[Data excerpts]
-- ==== Sys2Proof/Machine/Core.lean ====
section
/-! DEFINITION. The machine as the host's interface takes it. -/

def Sys2Proof.core : Host.Core :=
  { State := Sys2Proof.Machine.State
    Fault := Sys2Proof.Machine.Fault
    Refusal := Sys2Proof.Machine.Refusal
    step := Sys2Proof.Machine.step
    reset := Sys2Proof.Machine.State.reset }
end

Task to carry out
Across the data above, how many lines contain the string "Core"? Reply with the number and nothing else.

Answer for this exercise
2